Citemos a José Yánez, expulsado y censurado; a Lorenzo Fuentes, también anulado y amordazado; a José Cid, muerto también en olor de seguridad (del Estado). Todo el mundo vejado, todo el mundo censurado, todo el mundo confesado; pues si de algo no puede prescindir un ser humano en un país comunista es de la confesión. 

Hay que confesar y comulgar, en la estación de policía, en el centro de trabajo, en la cuadra, o, si somos mes tercos, en la oscura e incomunicada celda, donde ni la algarabía, ni el cacareo de los escritores “progresistas” de occidente resolverán nada. Se confiesa no solamente lo que hemos hecho, sino lo que el Estado nos indique que debemos confesar. Y qué manera de indicar, de convencer: en una minúscula cabina herméticamente cerrada, con baños, ora hirviendo, ora congelados; con bofetadas, ya en el vientre ya en el rostro; con patadas, ya en la cabeza o ya en el culo. Después de este método, y de otros aun más eficaces: cómo no vamos a confesamos culpables, contrarrevolucionarios, traidores, cómo no vamos a delatamos y a delatar. 

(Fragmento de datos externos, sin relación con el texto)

/-- Every write that a re-stream has out is acknowledged: the flag follows, and then the delivery is complete (R318). An error
ends it without a flag. -/
def State.restreamOn (s : State) (u id : Nat) (err : Bool) : State :=
  let x := s.spring u
  match x.rs.find? (·.xfer == id) with
  | none => s.dropXfer id
  | some v =>
    if err || s.safety.fence then s.dropXfer id
    else if v.flagOut then
      ((s.dropXfer id).setSpring u { x with
        rs := x.rs.map (fun y => if y.xfer == id then { y with done := true } else y),
        restreams := min (x.restreams + 1) 65535 }).countEmb u 3 1
    else
      let s1 := s.setSpring u { x with rs := x.rs.map (fun y => if y.xfer == id then { y with flagOut := true } else y) }
      (s1.xferAdd id 1).rsSend u id v.cluster v.off [(flagOff (tileCount v.desc), flagLine v.step v.wave)]

/-- The fence clears a Spring's queue and its re-streams in service (R320). -/
def State.fenceSpring (s : State) (u : Nat) : State :=
  let x := s.spring u
  if x.rsQ.isEmpty && x.rs.isEmpty then s
  else x.rs.foldl (fun acc v => acc.dropXfer v.xfer) (s.setSpring u { x with rsQ := [], rs := [] })

end Sys2Proof.Machine
end

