/-- Registers of a port's own blocks. -/
def State.writePortReg (s : State) (port off : Nat) (v : Word) : State :=
  let h := s.hport port
  if off < 0x100000 then s
  else if off < 0x101000 then
    let q := (off - 0x100000) / 0x100
    let x := h.queue q
    let base : Word := BitVec.ofNat 64 (v.toNat / 4096 * 4096)
    match off % 0x100 with
    | 0x00 => if x.enabled then s else s.setQueue port q { x with sqbase := base }
    | 0x08 => if x.enabled then s else s.setQueue port q { x with cqbase := base }
    | _ => s
  else if 0x108000 ≤ off ∧ off < 0x10C000 then s.writeMsix port ((off - 0x108000) / 8) v
  else if 0x10E000 ≤ off ∧ off < 0x10E080 then s.writeHwin port ((off - 0x10E000) / 8) v
  else if 0x10F008 ≤ off ∧ off < 0x10F040 then
    s.setHport port { h with hevirq := Tbl.put h.hevirq ((off - 0x10F000) / 8) (v.truncate 13) }
  else s

/-- Registers of the surroundings record. -/
def State.writeSurr (s : State) (off : Nat) (v : Word) : State :=
  match off with
  | 0x200000 => { s with surr := { s.surr with topo := BitVec.ofNat 64 (v.toNat % 2 ^ 55) } }
  | 0x200008 => { s with surr := { s.surr with head := BitVec.ofNat 64 (v.toNat % 2 ^ 12) } }
  | 0x200010 => s.writeHeat 0 v
  | 0x200018 => s.writeHeat 1 v
  | 0x200020 => s.writeTime v
  | _ => if 0x200100 ≤ off ∧ off < 0x200280 then s.writeNbr ((off - 0x200100) / 8) v else s

/-- Counter controls and trace registers; trace registers take writes only while trace is open. -/
def State.writeObs (s : State) (off : Nat) (v : Word) : State :=
  let t := s.trace
  if off < 0x58C000 then
    let i := off % 0x400 / 8
    if 64 ≤ i ∧ i < 128 then s.hostSel ((off - 0x500000) / 0x400) (i - 64) v else s
  else if off = 0x5E0000 then { s with freeze := v.getLsbD 0 }
  else if !t.openT then s
  else if off = 0x5F0000 then s.writeTrctl v
  else if 0x5F0010 ≤ off ∧ off < 0x5F0028 then
    { s with trace := { t with rings := Tbl.put t.rings ((off - 0x5F0010) / 8) (BitVec.ofNat 64 (v.toNat % 2 ^ 37)) } }
  else if 0x5F0100 ≤ off ∧ off < 0x5F0300 then { s with trace := { t with core := Tbl.put t.core ((off - 0x5F0100) / 8) (v.truncate 15) } }
  else if 0x5F0300 ≤ off ∧ off < 0x5F0380 then { s with trace := { t with node := Tbl.put t.node ((off - 0x5F0300) / 8) (v.truncate 14) } }
  else s

/-- A write of the 8-byte register at an aligned offset: `v` is the register with the written bytes in it, `w` the written bytes alone
(R626). Queue doorbells and `HQCFG` have commands of their own. Registers of units take no host write (R629). -/
def State.writeReg (s : State) (port off : Nat) (v w : Word) : State :=
  if off < 0x100 then s
  else if off < 0x110000 then s.writePortReg port off v
  else if off < 0x300000 then s.writeSurr off v
  else if off = 0x300000 then s.writePwctl v
  else if off = 0x400010 then s.writeEvsel port v
  else if 0x500000 ≤ off ∧ off < 0x600000 then s.writeObs off v
  else if off = 0x600018 then s.writeSftest w
  else if 0x800000 ≤ off ∧ off < 0x83C000 then
    let p := (off - 0x800000) / 0x1000
    match off % 0x1000 with
    | 0x018 => s.writePdctl p w
    | 0x820 => if p < 56 then s.writeLpctl p w else s
    | _ => s
  else if 0x840000 ≤ off ∧ off < 0x841000 then (if off % 0x100 = 8 then s.writeLmctl ((off - 0x840000) / 0x100) v else s)
  else s

/-- A register with `size` written bytes at `off` in it, and those bytes alone. -/
def splice (old off size : Nat) (v : Word) : Word × Word :=
  if size = 8 then (v, v)
  else
    let sh := 8 * (off % 8)
    let part := v.toNat % 2 ^ 32 * 2 ^ sh
    (BitVec.ofNat 64 (old - old / 2 ^ sh % 2 ^ 32 * 2 ^ sh + part), BitVec.ofNat 64 part)

def execRegisterWrite (port : Fin 2) (off : Nat) (size : Nat) (v : Word) (s : State) : Host.Outcome State Fault Refusal :=
  .next (
    if !s.hostOk port.val || !bar0Ok off size then s.tell (.unsupported port.val)
    else if !s.regServed port.val off then (if s.safety.wfail then s.aerAbort port.val else s)
    else
      let a := off / 8 * 8
      let (x, w) := splice (s.reg port.val a) off size v
      s.writeReg port.val a x w)

end Sys2Proof.Machine
end

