/-- Port `p` takes the control cell `c`, which is for this engine: it is up, and the cell is the next in order (R427, R429). -/
structure State.TakesCell (s : State) (p : Nat) (c : CtlCell) : Prop where
  up    : (s.port p).state = 2
  next  : c.cseq = (s.port p).rxCseq
  home  : c.dst = some s.group.coord

/-- From `s` to `t`, polder `p` has tripped (R517, R519, R520): rails and clocks off, the cause kept, a site marked lost, its packets
gone, the neighbours' clamps toward it closed, and a detection of this code on its way. -/
structure State.Tripped (s t : State) (p cause code : Nat) : Prop where
  off    : (t.polder p).state = 4 ∧ (t.polder p).vout = 0 ∧ (t.polder p).cause = cause
  count  : (t.polder p).trips = min ((s.polder p).trips + 1) 65535
  lost   : p < 56 → (t.polder p).lost = true
  mesh   : ∀ k ∈ t.mesh, polderOfNode k.loc ≠ p
  clamps : ∀ q ∈ polNbrs p, (s.polder q).state = 2 → p ∈ (t.polder q).clamps
  detect : ∃ d ∈ t.safety.queue, d.code = code ∧ d.src = p
  poison : (t.bar p).poison = true

/-! ## Host commands -/

/-- The command `c` with opcode `opc` is at the front of queue `q` of port `p`, which is served; no command of that opcode runs in the
queue, and a DMA engine is free for it (R562, R568). -/
structure State.Begins (s : State) (p q opc : Nat) (c : HostCmd) (rest : List HostCmd) : Prop where
  front  : ((s.hport p).queue q).cmds = c :: rest
  served : s.qServed p q = true
  code   : c.opc.toNat = opc
  idle   : ∀ r ∈ (s.hport p).running, r.q = q → r.cmd.opc.toNat ≠ opc
  engine : dmaOpc opc = true → ((s.hport p).running.filter (fun e => dmaOpc e.cmd.opc.toNat)).length < 8

/-- From `s` to `t`, the command `c` has left its queue and its completion has been formed; nothing else of the port has changed. -/
def State.Ended (s t : State) (p q : Nat) (c : HostCmd) (rest : List HostCmd) (status : Nat) (r0 r1 detail : Option Nat) : Prop :=
  t.hport p = { (s.hport p).setQueue q { (s.hport p).queue q with cmds := rest } with
    compl := (s.hport p).compl ++ [⟨q, c.cid, status, r0, r1, detail⟩] }

/-- The host reaches the `n` bytes at `a`: no part of them is refused. -/
structure State.Reaches (s : State) (p : Nat) (a : Word) (n : Nat) (write : Bool) : Prop where
  inside  : a.toNat + n ≤ 2 ^ 57
  granted : ∀ b k, a.toNat ≤ b → b + k ≤ a.toNat + n → 0 < k → s.hostRefuses p (BitVec.ofNat 64 b) k write = false

end Sys2Proof.Machine
end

Unos van a una prisión de un año, como en mi caso; otros, de tres, como Daniel Fernández; otros, de ocho, como René Ariza; otros, de treinta, como Miguel Sales o Armando Valladares; a otros se les fusila, como a Nelson Rodríguez. Y a otros se les pone delante una cámara cinematográfica y se les conmina a que hagan públicas sus confesiones. Y, desde luego, también se les fusila; porque luego de haber cumplido un año o treinta, quedamos de todos modos liquidados. Pues no se trata de cumplir una condena, se trata de ser ya para siempre un condenado; un cadáver ambulante, un zombi, que naturalmente debe manifestar incesantemente su amor al Máximo Líder, Primer Secretario, Comandante en Jefe, Presidente del Consejo de Ministros y del Consejo de Estado, en fin, el Gran Hermano. Esto es así. Y no admite discusión alguna. A no ser desde luego con los funcionarios del Estado cubano o con intelectuales de las “dotes” de un Julio Cortázar o de un Gabriel García Márquez, o con esbirros de menor cuantía.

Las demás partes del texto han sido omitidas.